Tumbada en su suelo de colchón,
fantaseaba con la existencia de un mundo grande y luminoso donde infinitas
posibilidades pudieran acontecer. Un mundo libre e inseguro también. Dónde
volar, explorar y arriesgar traspasando la tristeza de perder. Un conflicto sin
final, un círculo en espiral.
Miraba por la pequeña enrejada
ventana. Dejaba perder su vista hasta donde ya no alcanzaba. Se sentía pequeña
e inválida, perdida en aquel inacabable lugar.
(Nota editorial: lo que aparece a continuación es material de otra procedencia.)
theorem State.canonical_appendRun {s : State} {o : EngOp} (hs : s.Canonical) :
    (State.appendRun s o).Canonical := by
  rw [show @State.appendRun = _ from by delta State.appendRun; exact rfl]
  repeat' first
    | with_reducible assumption | (intro _) | with_reducible apply State.canonical_modEng
    | with_reducible apply State.canonical_engFailed | with_reducible apply State.canonical_holdStrand
    | with_reducible apply State.canonical_appendDraw | with_reducible apply State.canonical_appendWrite
    | with_reducible apply State.canonical_ite | with_reducible apply State.canonicalSnd_ite
    | with_reducible (refine State.canonical_of_pair (by assumption) ?_) | with_reducible apply State.canonical_snd | split
    | dsimp only | with_reducible apply State.canonicalSnd_mk | with_reducible refine State.canonical_mk ?_

theorem State.canonical_appendStop {s : State} {o : EngOp} (hs : s.Canonical) :
    (State.appendStop s o).Canonical := by
  rw [show @State.appendStop = _ from by delta State.appendStop; exact rfl]
  repeat' first
    | with_reducible assumption | with_reducible apply State.canonical_draw | with_reducible apply State.canonical_take
    | with_reducible apply State.canonical_appendDraw | with_reducible apply State.canonical_appendFirst
    | with_reducible apply State.canonical_ite | with_reducible apply State.canonicalSnd_ite
    | with_reducible (refine State.canonical_of_pair (by assumption) ?_) | with_reducible apply State.canonical_snd | split
    | dsimp only | with_reducible apply State.canonicalSnd_mk | with_reducible refine State.canonical_mk ?_

theorem State.canonical_readBlock {s : State} {o : EngOp} {n : Nat} {q : Seq} {id t b qfmt : Nat} (hs : s.Canonical) :
    State.CanonicalSnd (s.readBlock o n q id t b qfmt) := by
  rw [show @State.readBlock = _ from by delta State.readBlock; exact rfl]
  extract_lets j slot va m kb vb
  split
  · rename_i e
    exact State.canonicalSnd_mk (State.canonical_of_pair e (State.canonical_checkPage hs))
  · rename_i e
    have h := State.canonical_of_pair e (State.canonical_checkPage hs)
    split
    · rename_i e
      exact State.canonicalSnd_mk (State.canonical_of_pair e (State.canonical_engReads h))
    · rename_i e
      exact State.canonicalSnd_mk (State.canonical_of_pair e (State.canonical_engReads h))

theorem State.canonical_readEnvelope {s : State} {o : EngOp} {n : Nat} {q : Seq} {id t b : Nat} (hs : s.Canonical) :
    State.CanonicalSnd (s.readEnvelope o n q id t b) := by
  rw [show @State.readEnvelope = _ from by delta State.readEnvelope; exact rfl]
  extract_lets j
  split
  · rename_i e
    exact State.canonicalSnd_mk (State.canonical_of_pair e (State.canonical_checkPage hs))
  · rename_i e
    have h := State.canonical_of_pair e (State.canonical_checkPage hs)
    split
    · rename_i e
      exact State.canonicalSnd_mk (State.canonical_of_pair e (State.canonical_engRead h))
    · rename_i e
      exact State.canonicalSnd_mk (State.canonical_of_pair e (State.canonical_engRead h))

theorem State.canonical_countBlock {s : State} {c : Nat} {used : List CacheRow} (hs : s.Canonical) :
    (State.countBlock s c used).Canonical := by
  rw [show @State.countBlock = _ from by delta State.countBlock; exact rfl]
  repeat' first
    | with_reducible assumption | with_reducible apply State.canonical_bump | with_reducible apply State.canonical_bump64
    | with_reducible (refine State.canonical_of_pair (by assumption) ?_) | with_reducible apply State.canonical_snd | dsimp only

theorem State.canonical_readRows {s : State} {o : EngOp} {n fmt d base first cnt : Nat} (hs : s.Canonical) :
    State.CanonicalSnd (State.readRows s o n fmt d base first cnt) := by
  rw [show @State.readRows = _ from by delta State.readRows; exact rfl]
  repeat' first
    | with_reducible assumption | with_reducible apply State.canonical_engReads
    | with_reducible (refine State.canonical_of_pair (by assumption) ?_) | split | dsimp only
    | with_reducible apply State.canonicalSnd_mk | with_reducible refine State.canonical_mk ?_

theorem State.canonical_queryRows {s : State} {o : EngOp} {n ps : Nat} {freq : List Val} {e : RunEntry} (hs : s.Canonical) :
    State.CanonicalSnd (State.queryRows s o n ps freq e) := by
  rw [show @State.queryRows = _ from by delta State.queryRows; exact rfl]
  repeat' first
    | with_reducible assumption | with_reducible exact State.canonical_of_mk (by assumption) | (intro _)
    | with_reducible apply State.canonical_engRead | with_reducible apply State.canonical_rotateRow
    | with_reducible apply State.canonical_readRows | with_reducible apply State.canonical_ite
    | with_reducible apply State.canonicalSnd_ite | with_reducible apply State.canonical_foldl
    | with_reducible apply State.canonicalSnd_foldl | with_reducible (refine State.canonical_of_pair (by assumption) ?_)
    | with_reducible apply State.canonical_snd | split | dsimp only | with_reducible apply State.canonicalSnd_mk
    | with_reducible refine State.canonical_mk ?_

theorem State.canonical_score {s : State} {sm : Rat} {q : List Val} {k : CacheRow} (hs : s.Canonical) :
    State.CanonicalSnd (State.score s sm q k) := by
  rw [show @State.score = _ from by delta State.score; exact rfl]
  repeat' first
    | with_reducible assumption | with_reducible apply State.canonical_accumulate | with_reducible apply State.canonical_ite
    | with_reducible apply State.canonicalSnd_ite | with_reducible (refine State.canonical_of_pair (by assumption) ?_)
    | with_reducible apply State.canonical_snd | split | dsimp only | with_reducible apply State.canonicalSnd_mk

theorem State.canonical_nearF32 {s : State} {q : Rat} {k : Nat} (hs : s.Canonical) :
    State.CanonicalSnd (State.nearF32 s q k) := by
  rw [show @State.nearF32 = _ from by delta State.nearF32; exact rfl]
  repeat' first
    | with_reducible assumption | with_reducible apply State.canonical_drawUnit | with_reducible apply State.canonical_ite
    | with_reducible apply State.canonicalSnd_ite | with_reducible (refine State.canonical_of_pair (by assumption) ?_)
    | with_reducible apply State.canonical_snd | split | dsimp only | with_reducible apply State.canonicalSnd_mk

theorem State.canonical_tableExp {s : State} {a b : Val} (hs : s.Canonical) :
    State.CanonicalSnd (State.tableExp s a b) := by
  rw [show @State.tableExp = _ from by delta State.tableExp; exact rfl]
  repeat' first
    | with_reducible assumption | with_reducible apply State.canonical_nearF32 | with_reducible apply State.canonical_ite
    | with_reducible apply State.canonicalSnd_ite | with_reducible (refine State.canonical_of_pair (by assumption) ?_)
    | with_reducible apply State.canonical_snd | split | dsimp only | with_reducible apply State.canonicalSnd_mk
    | with_reducible refine State.canonical_mk ?_

theorem State.canonical_tableExps {s : State} {m : Val} {y0 : List KeyTerm} (hs : s.Canonical) :
    State.CanonicalSnd (State.tableExps s m y0) := by
  induction y0 generalizing s m hs with
  | nil =>
    unfold State.tableExps
    repeat' first
      | with_reducible assumption | with_reducible apply State.canonical_score | with_reducible apply State.canonical_tableExp
      | with_reducible (refine State.canonical_of_pair (by assumption) ?_) | with_reducible apply State.canonical_snd | split
      | dsimp only | with_reducible apply State.canonicalSnd_mk
  | cons b l ih =>
    unfold State.tableExps
    repeat' first
      | with_reducible assumption | (apply ih <;> with_reducible assumption) | with_reducible apply ih
      | with_reducible apply State.canonical_score | with_reducible apply State.canonical_tableExp
      | with_reducible (refine State.canonical_of_pair (by assumption) ?_) | with_reducible apply State.canonical_snd | split
      | dsimp only | with_reducible apply State.canonicalSnd_mk

theorem State.canonical_takeBlock {s : State} {m : Val} {l : Rat} {ks : List KeyTerm} (hs : s.Canonical) :
    State.CanonicalSnd (State.takeBlock s m l ks) := by
  rw [show @State.takeBlock = _ from by delta State.takeBlock; exact rfl]
  repeat' first
    | with_reducible assumption | with_reducible exact State.canonical_of_mk (by assumption) | (intro _)
    | with_reducible apply State.canonical_drawUnit | with_reducible apply State.canonical_score
    | with_reducible apply State.canonical_tableExp | with_reducible apply State.canonical_tableExps
    | with_reducible apply State.canonical_ite | with_reducible apply State.canonicalSnd_ite
    | with_reducible apply State.canonical_foldl | with_reducible apply State.canonicalSnd_foldl
    | with_reducible (refine State.canonical_of_pair (by assumption) ?_) | with_reducible apply State.canonical_snd | split
    | dsimp only | with_reducible apply State.canonicalSnd_mk

theorem State.canonical_scores {s : State} {sm : Rat} {q : List Val} {y0 : List CacheRow} (hs : s.Canonical) :
    State.CanonicalSnd (State.scores s sm q y0) := by
  induction y0 generalizing s sm q hs with
  | nil =>
    unfold State.scores
    repeat' first
      | with_reducible assumption | with_reducible apply State.canonical_score
      | with_reducible (refine State.canonical_of_pair (by assumption) ?_) | with_reducible apply State.canonical_snd | split
      | dsimp only | with_reducible apply State.canonicalSnd_mk
  | cons b l ih =>
    unfold State.scores
    repeat' first
      | with_reducible assumption | (apply ih <;> with_reducible assumption) | with_reducible apply ih
      | with_reducible apply State.canonical_score | with_reducible (refine State.canonical_of_pair (by assumption) ?_)
      | with_reducible apply State.canonical_snd | split | dsimp only | with_reducible apply State.canonicalSnd_mk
Una fuerza que la anclaba en lo conocido
y no la dejaba avanzar.
A lo largo de los tiempos, poco a
poco, algo empezó a cambiar. Esa fuerza centrípeta dejó de apretar. La
seguridad del aburrimiento se hizo notar, su corazón quería volar.
Un torbellino interno se apoderó
y su fuerza expansiva estalló. Se rompieron sus esquemas de confort. El caos
aterrizó. Ya no sabía dónde mirar, ni dentro ni fuera era igual.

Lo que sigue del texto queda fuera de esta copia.